Our study identified several independent risk factors significantly associated with OS and BCSS, including older age, being African American, being divorced, having other pathological types, HR-/HER2- status, stage T4, and the presence of additional distant metastases. Conversely, protective factors included a household income exceeding $60,000, HR+/HER2+ status, stage N1, and the administration of surgery and chemotherapy. Recent studies have corroborated that older age correlates with poorer OS and BCSS (8, 29, 30). Our findings revealed that HR+/HER2+ patients exhibited the most favorable prognosis, whereas those with HR-/HER2- had poorer outcomes. Historically, luminal-type BC was deemed to have a relatively favorable prognosis. However, with the widespread use of HER2-targeted therapies, similar survival rates have been observed among patients with advanced BC in the HR+/HER2- and HR-/HER2+ subtypes. For HR+ patients, the combination of CDK4/6 inhibitors and aromatase inhibitors as first-line treatment significantly enhanced progression-free survival (PFS) in advanced cases (31, 32). Data from the PHOEBE trial demonstrated that for HER2+ patients with visceral metastases, pyrrolitinib combined with capecitabine extended PFS to 12.5 months, compared to lapatinib combined with capecitabine in those previously treated with trastuzumab and paclitaxel (33). Furthermore, consistent with other studies findings, chemotherapy has been shown to significantly improve patient prognosis (8, 34). The T4 stage indicates locally advanced disease, reflecting the extent of primary tumor invasion and burden, and is often associated with a poorer prognosis. Unlike oligometastatic disease, the presence of concurrent metastases to other organs in BCLM patients is another critical factor leading to adverse outcomes (35, 36).

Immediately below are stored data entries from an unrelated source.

-- ==== Sys2Proof/WellFormed.lean ====
section
/-!
DEFINITION. Which commands can be given to the part at all.
-/

namespace Sys2Proof

/-- A frame that a CAN bus can carry: a data frame holds as many bytes as its length code says, and codes 9 to 15 stand
for 8 bytes (R3). -/
def BusFrame.wellFormed (f : BusFrame) : Bool :=
  match f with
  | .data _ lengthCode bytes => bytes.length == min lengthCode.toNat 8
  | .remote _ => true
  | .extended _ => true
  | .extendedRemote _ => true

/-- A command that can be given. A management request fits in one frame of at most eight data bytes, so it has at most
six argument bytes (section 10.3). An UNKNOWN_REQUEST is a frame that stands for no request of the part (R163), and a
frame that is taken is a frame that a bus can carry. -/
def Instr.wellFormed (i : Instr) : Bool :=
  match i with
  | .frameTaken _ frame => frame.wellFormed
  | .unknownRequest data => data.length ≤ 8 && decodeRequest data == .unknownRequest data
  | i =>
    match requestBytes i with
    | some bytes => bytes.length ≤ 8
    | none => true

end Sys2Proof
end

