/-- R101, R161, R172, R173: a power-on reset sets the strap value from the pins and every block to its value after reset, with
the park clock and the park epoch at 0. The reset deadline, while a reset is pending, brings about the management reset, which
keeps the strap value, the park clock, the moment of the park second and the park epoch; with no reset pending it finds
nothing to do. No other command changes the strap value, which gives the request identifier 0x700 + 4 × s and the response and
cause identifiers after it. THE MODEL'S CHOICE is that the time base is 0 after a power-on reset (assumption log 1), that a
management reset keeps it, and that either reset keeps the waiting commands (assumption log 20). THE MODEL'S CHOICE too
(assumption log 5) is that the deadline expires at its command, whatever count it has left. -/
def Obligations.ResetsSetEveryBlock : Prop :=
  (∀ (s : State) (strap : BitVec 3),
     Completes (exec (.powerOnReset strap) s) fun t =>
       t = { State.reset with
         management := { State.reset.management with strap := strap }
         pending := s.pending }) ∧
  (∀ s : State,
     Completes (exec .resetDeadlineExpiry s) fun t =>
       if s.management.resetPending = true ∧ s.management.resetDeadline.isSome = true then t = afterManagementReset s
       else t = s) ∧
  (∀ (i : Instr) (s t : State), exec i s = .next t → (∀ strap, i ≠ .powerOnReset strap) →
     t.management.strap = s.management.strap) ∧
  (∀ s : State, s.requestId.toNat = 0x700 + 4 * s.management.strap.toNat ∧
     s.responseId.toNat = 0x701 + 4 * s.management.strap.toNat ∧
     s.causeId.toNat = 0x702 + 4 * s.management.strap.toNat)

/-! ### Park mode -/

namespace Sys2Proof.Claims

/-- A domain record at Park Enter (R99). -/
def parked (r : DomainRec) : DomainRec :=
  match r.state with
  | .asleep => r
  | .fault => r
  | .awake =>
    { r with wakeClass := some 3, idleTimer := .running r.params.idleTimeout, minAwakeTimer := none }
  | .queued => { r with wakeClass := some 3 }
  | .powering => { r with wakeClass := some 3 }
  | .winding => { r with wakeClass := some 3 }

/-- The state to which a shedding takes a domain (R97). -/
def shedState (st : DomainState) : DomainState :=
  match st with
  | .awake => .winding
  | .queued => .asleep
  | .powering => .asleep
  | st => st

/-- The domains of a test, in the order D0 to D11. -/
def domainsWhere (f : Domain → Bool) : List Domain := (List.finRange 12).filter f

/-- The Cause Queue after one record for each domain of a list: appended while it holds fewer than 32, and otherwise
counted as lost (R139). -/
def recorded (q : CauseQueue) (rs : List CauseRecord) : CauseQueue :=
  rs.foldl (fun q r =>
    if q.records.length < 32 then { q with records := q.records ++ [r] }
    else { q with overflow := if q.overflow < 255 then q.overflow + 1 else q.overflow }) q

end Sys2Proof.Claims

/-- R99, R112 to R114, R133, R144, R159: a Park Enter in RUN, with a budget of 1 mAh or more and the thresholds in range,
makes the mode PARK, counts the epoch, gives every standing domain class 3, empties the accumulator, fills the tokens,
sets the tier NORMAL and opens the buffer at the write pointer if it is FREE. The Rule Table, the contribution lists, the
lines, the timers, the holders, the Cause Queue and the ports S0 to S5 are as they were. -/
def Obligations.ParkEnterSetsThePartUpForThePark : Prop :=
  ∀ (s : State) (tag : Byte) (args : List Byte), Executes s → s.PortsFollow → s.mode = .run → s.account.budget ≠ 0 →
    1 ≤ s.account.upper → s.account.upper ≤ 99 → s.account.lower < s.account.upper →
    Completes (exec (.parkEnter tag args) s) fun t =>
      t.management = { s.management with prepared := false, mode := .park, epoch := s.management.epoch + 1 } ∧
      (∀ d : Domain, t.dom d = parked (s.dom d)) ∧
      t.account = { s.account with
        spent := 0
        tier := .normal
        tokens := Tab.ofFn (fun d => { tokens := (s.dom d).params.tokenCap, countdown := none }) } ∧
      ((s.port Port.B).replay = none → t.capture =
        if (s.buffer s.capture.writePtr).state = .free then
          { s.capture with
            buffers := s.capture.buffers.modify s.capture.writePtr
              (fun b => { b with state := .opened, epoch := s.management.epoch + 1 }) }
        else s.capture) ∧
      (t.port Port.B).active = (s.dom Domain.D0).state.activates ∧
      (t.port Port.B).fwd =
        (offered (s.port Port.B) (.frame s.responseId [0x04, tag, 0] false)).fwd ∧
      (∀ p : Port, p ≠ Port.B → t.port p = s.port p) ∧
      (∀ d : Domain, (s.dom d).state = .queued → ∀ e ∈ t.slots.queue, e.domain = d → e.cls = 3) ∧
      t.slots.holders = s.slots.holders ∧ t.slots.count = s.slots.count ∧ t.engine = s.engine ∧
      t.contributions = s.contributions ∧ t.lineUnit = s.lineUnit ∧ t.timerUnit = s.timerUnit ∧
      t.causes = s.causes ∧ t.pointer = s.pointer ∧ t.timeBase = s.timeBase ∧ t.pending = s.pending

In our comparative analysis of five ML models, the RF algorithm emerged as the best-performing model. It outperformed all other models in the large American cohort and was consistently validated in cross-national cohorts. Chen et al. constructed a nomogram to predict OS in BCLM patients, which achieved an internal concordance index (C-index) of 0.685 (29). A recent study built a traditional nomogram prediction model for young BCLM patients using a single SEER dataset (34), which showed AUCs of 0.753, 0.773, and 0.761 for predicting 1-year, 2-year, and 5-year OS, respectively, and 0.755, 0.781, and 0.787 for 1-year, 2-year, and 5-year BCSS, respectively. In contrast, our RF model demonstrated superior predictive performance, with AUCs ranging from 0.840 to 0.889 for predicting OS at different time points in the training group, and 0.763 to 0.775 for the internal test group. Furthermore, the RF model showed AUCs ranging from 0.849 to 0.867 for predicting BCSS at different time points in the training group, and 0.765 to 0.787 in the internal test group. Importantly, our model was validated using independent cohorts from two hospitals in China, with AUC values ranging from 0.779 to 0.815. To probe robustness to missingness in key clinicopathologic variables, we performed a sensitivity analysis that excluded patients with unknown grade and retrained the RF models with the same hyperparameters; the models maintained comparable discrimination across training, internal, and external cohorts (AUCs ranged 0.858–0.899, 0.741–0.831, and 0.772–0.848, respectively), indicating that our findings are not materially drivenxby grade-related missingness. Collectively, these results underscore the stability and generalizability of the RF framework across populations and analytic specifications. The enhanced predictive performance provided more reliable evidence for clinicians in managing and stratifying BCLM patients. Meanwhile, DCA confirmed that our RF model demonstrated excellent clinical utility.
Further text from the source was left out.